DATASET EXCERPTS>
-- ==== Sys2Proof/Laws/KeepEncoder.lean ====
section
/-!
SUPPORT. Every function of Machine/Encoder.lean keeps the invariant of the step.
-/
namespace Sys2Proof.Machine

variable {made : Fuses}

theorem State.showPos_inv {s : State} {n : Nat} {count : Int} (h_s : s.Inv made) : (State.showPos s n count).Inv made := by
  unfold State.showPos
  try dsimp only [State.take]
  with_reducible repeat' first
    | assumption
    | apply State.wr_inv
    | apply State.inv_foldl
    | (intro _ _ _; try dsimp only)
    | split
    | simp only [State.inv_mk]

theorem State.setPos_inv {s : State} {n : Nat} {count : Int} (h_s : s.Inv made) : (State.setPos s n count).Inv made := by
  unfold State.setPos
  try dsimp only [State.take]
  with_reducible repeat' first
    | assumption
    | apply State.shaftMove_inv
    | apply State.showPos_inv
    | apply State.inv_foldl
    | (intro _ _ _; try dsimp only)
    | split
    | simp only [State.inv_mk]

theorem State.axisLost_inv {s : State} {a : Nat} (h_s : s.Inv made) : (State.axisLost s a).Inv made := by
  unfold State.axisLost
  try dsimp only [State.take]
  with_reducible repeat' first
    | assumption
    | apply State.wb_inv
    | apply State.drvEvent_inv
    | apply State.trigger_inv
    | split

theorem State.encLost_inv {s : State} {n : Nat} (h_s : s.Inv made) : (State.encLost s n).Inv made := by
  unfold State.encLost
  with_reducible repeat' first
    | assumption
    | apply State.wb_inv
    | apply State.shaftLost_inv
    | apply State.axisLost_inv

theorem State.signalFault_inv {s : State} {n : Nat} (h_s : s.Inv made) : (State.signalFault s n).Inv made := by
  unfold State.signalFault
  with_reducible repeat' first
    | assumption
    | apply State.wb_inv
    | apply State.drvEvent_inv
    | apply State.encLost_inv

theorem State.showSpeed_inv {s : State} {n t : Nat} (h_s : s.Inv made) : (State.showSpeed s n t).Inv made := by
  unfold State.showSpeed
  with_reducible repeat' first
    | assumption
    | apply State.wr_inv

theorem State.noSpeed_inv {s : State} {n : Nat} (h_s : s.Inv made) : (State.noSpeed s n).Inv made := by
  unfold State.noSpeed
  with_reducible repeat' first
    | assumption
    | apply State.wr_inv
    | apply State.wb_inv

theorem State.countEdge_inv {s : State} {n : Nat} {back : Bool} (h_s : s.Inv made) : (State.countEdge s n back).Inv made := by
  unfold State.countEdge
  try dsimp only [State.take]
  with_reducible repeat' first
    | assumption
    | apply State.wr_inv
    | apply State.wb_inv
    | apply State.setEnc_inv
    | apply State.setPos_inv
    | apply State.showSpeed_inv
    | apply State.noSpeed_inv
    | split
    | simp only [State.inv_mk]

theorem State.illegalEdge_inv {s : State} {n : Nat} (h_s : s.Inv made) : (State.illegalEdge s n).Inv made := by
  unfold State.illegalEdge
  try dsimp only [State.take]
  with_reducible repeat' first
    | assumption
    | apply State.incSat_inv
    | apply State.setEnc_inv
    | apply State.signalFault_inv
    | apply State.noSpeed_inv
    | split
    | simp only [State.inv_mk]

theorem execEncoderEdge_inv {n : Fin 48} {a b : Bool} {s : State} (h_s : s.Inv made) : Keeps made (execEncoderEdge n a b s) := by
  unfold execEncoderEdge
  try dsimp only [State.take]
  with_reducible repeat' first
    | assumption
    | apply Keeps.next
    | apply State.setEnc_inv
    | apply State.countEdge_inv
    | apply State.illegalEdge_inv
    | split
    | simp only [State.inv_mk]

theorem execEncoderIndex_inv {n : Fin 48} {s : State} (h_s : s.Inv made) : Keeps made (execEncoderIndex n s) := by
  unfold execEncoderIndex
  try dsimp only [State.take]
  with_reducible repeat' first
    | assumption
    | apply Keeps.next
    | apply State.wb_inv
    | apply State.setEnc_inv
    | apply State.signalFault_inv
    | split
    | simp only [State.inv_mk]

theorem execTStopExpiry_inv {n : Fin 48} {edge : Bool} {s : State} (h_s : s.Inv made) : Keeps made (execTStopExpiry n edge s) := by
  unfold execTStopExpiry
  try dsimp only [State.take]
  with_reducible repeat' first
    | assumption
    | apply Keeps.next
    | apply State.wb_inv
    | apply State.setEnc_inv
    | apply State.noSpeed_inv
    | split
    | simp only [State.inv_mk]

theorem execSignalFault_inv {n : Fin 48} {s : State} (h_s : s.Inv made) : Keeps made (execSignalFault n s) := by
  unfold execSignalFault
  with_reducible repeat' first
    | assumption
    | apply Keeps.next
    | apply State.signalFault_inv

theorem State.ssiRefuse_inv {s : State} {n : Nat} (h_s : s.Inv made) : (State.ssiRefuse s n).Inv made := by
  unfold State.ssiRefuse
  try dsimp only [State.take]
  with_reducible repeat' first
    | assumption
    | apply State.wb_inv
    | apply State.setEnc_inv
    | apply State.encLost_inv
    | split
    | simp only [State.inv_mk]

theorem State.ssiStart_inv {s : State} {n : Nat} (h_s : s.Inv made) : (State.ssiStart s n).Inv made := by
  unfold State.ssiStart
  try dsimp only [State.take]
  with_reducible repeat' first
    | assumption
    | apply State.setEnc_inv
    | apply State.ssiRefuse_inv
    | split
    | simp only [State.inv_mk]

theorem State.ssiGood_inv {s : State} {n : Nat} {p : Int} {t : Nat} (h_s : s.Inv made) : (State.ssiGood s n p t).Inv made := by
  unfold State.ssiGood
  try dsimp only [State.take]
  with_reducible repeat' first
    | assumption
    | apply State.wb_inv
    | apply State.setEnc_inv
    | apply State.setPos_inv
    | apply State.showSpeed_inv
    | apply State.noSpeed_inv
    | split
    | simp only [State.inv_mk]

theorem execSsiTransferEnd_inv {n : Fin 48} {bits : Word} {parityBit : Bool} {s : State} (h_s : s.Inv made) : Keeps made (execSsiTransferEnd n bits parityBit s) := by
  unfold execSsiTransferEnd
  try dsimp only [State.take]
  with_reducible repeat' first
    | assumption
    | apply Keeps.next
    | apply State.setEnc_inv
    | apply State.ssiRefuse_inv
    | apply State.ssiGood_inv
    | split
    | simp only [State.inv_mk]

theorem execMonoTimeout_inv {n : Fin 48} {returned : Bool} {s : State} (h_s : s.Inv made) : Keeps made (execMonoTimeout n returned s) := by
  unfold execMonoTimeout
  try dsimp only [State.take]
  with_reducible repeat' first
    | assumption
    | apply Keeps.next
    | apply State.setEnc_inv
    | apply State.encLost_inv
    | split
    | simp only [State.inv_mk]

theorem State.wrEncCfg_inv {s : State} {f : Func} {n : Nat} {v : Word} (h_s : s.Inv made) : (State.wrEncCfg s f n v).Inv made := by
  unfold State.wrEncCfg
  with_reducible repeat' first
    | assumption
    | apply State.store_inv
    | split

end Sys2Proof.Machine
end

EXERCISE DIRECTIONS>
Would you restate every record word for word?

COMPLETED EXERCISE>
-- ==== Sys2Proof/Laws/KeepEncoder.lean ====
section
/-!
SUPPORT. Every function of Machine/Encoder.lean keeps the invariant of the step.
-/
namespace Sys2Proof.Machine

variable {made : Fuses}

theorem State.showPos_inv {s : State} {n : Nat} {count : Int} (h_s : s.Inv made) : (State.showPos s n count).Inv made := by
  unfold State.showPos
  try dsimp only [State.take]
  with_reducible repeat' first
    | assumption
    | apply State.wr_inv
    | apply State.inv_foldl
    | (intro _ _ _; try dsimp only)
    | split
    | simp only [State.inv_mk]

theorem State.setPos_inv {s : State} {n : Nat} {count : Int} (h_s : s.Inv made) : (State.setPos s n count).Inv made := by
  unfold State.setPos
  try dsimp only [State.take]
  with_reducible repeat' first
    | assumption
    | apply State.shaftMove_inv
    | apply State.showPos_inv
    | apply State.inv_foldl
    | (intro _ _ _; try dsimp only)
    | split
    | simp only [State.inv_mk]

theorem State.axisLost_inv {s : State} {a : Nat} (h_s : s.Inv made) : (State.axisLost s a).Inv made := by
  unfold State.axisLost
  try dsimp only [State.take]
  with_reducible repeat' first
    | assumption
    | apply State.wb_inv
    | apply State.drvEvent_inv
    | apply State.trigger_inv
    | split

theorem State.encLost_inv {s : State} {n : Nat} (h_s : s.Inv made) : (State.encLost s n).Inv made := by
  unfold State.encLost
  with_reducible repeat' first
    | assumption
    | apply State.wb_inv
    | apply State.shaftLost_inv
    | apply State.axisLost_inv

theorem State.signalFault_inv {s : State} {n : Nat} (h_s : s.Inv made) : (State.signalFault s n).Inv made := by
  unfold State.signalFault
  with_reducible repeat' first
    | assumption
    | apply State.wb_inv
    | apply State.drvEvent_inv
    | apply State.encLost_inv

theorem State.showSpeed_inv {s : State} {n t : Nat} (h_s : s.Inv made) : (State.showSpeed s n t).Inv made := by
  unfold State.showSpeed
  with_reducible repeat' first
    | assumption
    | apply State.wr_inv

theorem State.noSpeed_inv {s : State} {n : Nat} (h_s : s.Inv made) : (State.noSpeed s n).Inv made := by
  unfold State.noSpeed
  with_reducible repeat' first
    | assumption
    | apply State.wr_inv
    | apply State.wb_inv

theorem State.countEdge_inv {s : State} {n : Nat} {back : Bool} (h_s : s.Inv made) : (State.countEdge s n back).Inv made := by
  unfold State.countEdge
  try dsimp only [State.take]
  with_reducible repeat' first
    | assumption
    | apply State.wr_inv
    | apply State.wb_inv
    | apply State.setEnc_inv
    | apply State.setPos_inv
    | apply State.showSpeed_inv
    | apply State.noSpeed_inv
    | split
    | simp only [State.inv_mk]

theorem State.illegalEdge_inv {s : State} {n : Nat} (h_s : s.Inv made) : (State.illegalEdge s n).Inv made := by
  unfold State.illegalEdge
  try dsimp only [State.take]
  with_reducible repeat' first
    | assumption
    | apply State.incSat_inv
    | apply State.setEnc_inv
    | apply State.signalFault_inv
    | apply State.noSpeed_inv
    | split
    | simp only [State.inv_mk]

theorem execEncoderEdge_inv {n : Fin 48} {a b : Bool} {s : State} (h_s : s.Inv made) : Keeps made (execEncoderEdge n a b s) := by
  unfold execEncoderEdge
  try dsimp only [State.take]
  with_reducible repeat' first
    | assumption
    | apply Keeps.next
    | apply State.setEnc_inv
    | apply State.countEdge_inv
    | apply State.illegalEdge_inv
    | split
    | simp only [State.inv_mk]

theorem execEncoderIndex_inv {n : Fin 48} {s : State} (h_s : s.Inv made) : Keeps made (execEncoderIndex n s) := by
  unfold execEncoderIndex
  try dsimp only [State.take]
  with_reducible repeat' first
    | assumption
    | apply Keeps.next
    | apply State.wb_inv
    | apply State.setEnc_inv
    | apply State.signalFault_inv
    | split
    | simp only [State.inv_mk]

theorem execTStopExpiry_inv {n : Fin 48} {edge : Bool} {s : State} (h_s : s.Inv made) : Keeps made (execTStopExpiry n edge s) := by
  unfold execTStopExpiry
  try dsimp only [State.take]
  with_reducible repeat' first
    | assumption
    | apply Keeps.next
    | apply State.wb_inv
    | apply State.setEnc_inv
    | apply State.noSpeed_inv
    | split
    | simp only [State.inv_mk]

theorem execSignalFault_inv {n : Fin 48} {s : State} (h_s : s.Inv made) : Keeps made (execSignalFault n s) := by
  unfold execSignalFault
  with_reducible repeat' first
    | assumption
    | apply Keeps.next
    | apply State.signalFault_inv

theorem State.ssiRefuse_inv {s : State} {n : Nat} (h_s : s.Inv made) : (State.ssiRefuse s n).Inv made := by
  unfold State.ssiRefuse
  try dsimp only [State.take]
  with_reducible repeat' first
    | assumption
    | apply State.wb_inv
    | apply State.setEnc_inv
    | apply State.encLost_inv
    | split
    | simp only [State.inv_mk]

theorem State.ssiStart_inv {s : State} {n : Nat} (h_s : s.Inv made) : (State.ssiStart s n).Inv made := by
  unfold State.ssiStart
  try dsimp only [State.take]
  with_reducible repeat' first
    | assumption
    | apply State.setEnc_inv
    | apply State.ssiRefuse_inv
    | split
    | simp only [State.inv_mk]

theorem State.ssiGood_inv {s : State} {n : Nat} {p : Int} {t : Nat} (h_s : s.Inv made) : (State.ssiGood s n p t).Inv made := by
  unfold State.ssiGood
  try dsimp only [State.take]
  with_reducible repeat' first
    | assumption
    | apply State.wb_inv
    | apply State.setEnc_inv
    | apply State.setPos_inv
    | apply State.showSpeed_inv
    | apply State.noSpeed_inv
    | split
    | simp only [State.inv_mk]

theorem execSsiTransferEnd_inv {n : Fin 48} {bits : Word} {parityBit : Bool} {s : State} (h_s : s.Inv made) : Keeps made (execSsiTransferEnd n bits parityBit s) := by
  unfold execSsiTransferEnd
  try dsimp only [State.take]
  with_reducible repeat' first
    | assumption
    | apply Keeps.next
    | apply State.setEnc_inv
    | apply State.ssiRefuse_inv
    | apply State.ssiGood_inv
    | split
    | simp only [State.inv_mk]

theorem execMonoTimeout_inv {n : Fin 48} {returned : Bool} {s : State} (h_s : s.Inv made) : Keeps made (execMonoTimeout n returned s) := by
  unfold execMonoTimeout
  try dsimp only [State.take]
  with_reducible repeat' first
    | assumption
    | apply Keeps.next
    | apply State.setEnc_inv
    | apply State.encLost_inv
    | split
    | simp only [State.inv_mk]

theorem State.wrEncCfg_inv {s : State} {f : Func} {n : Nat} {v : Word} (h_s : s.Inv made) : (State.wrEncCfg s f n v).Inv made := by
  unfold State.wrEncCfg
  with_reducible repeat' first
    | assumption
    | apply State.store_inv
    | split

end Sys2Proof.Machine
end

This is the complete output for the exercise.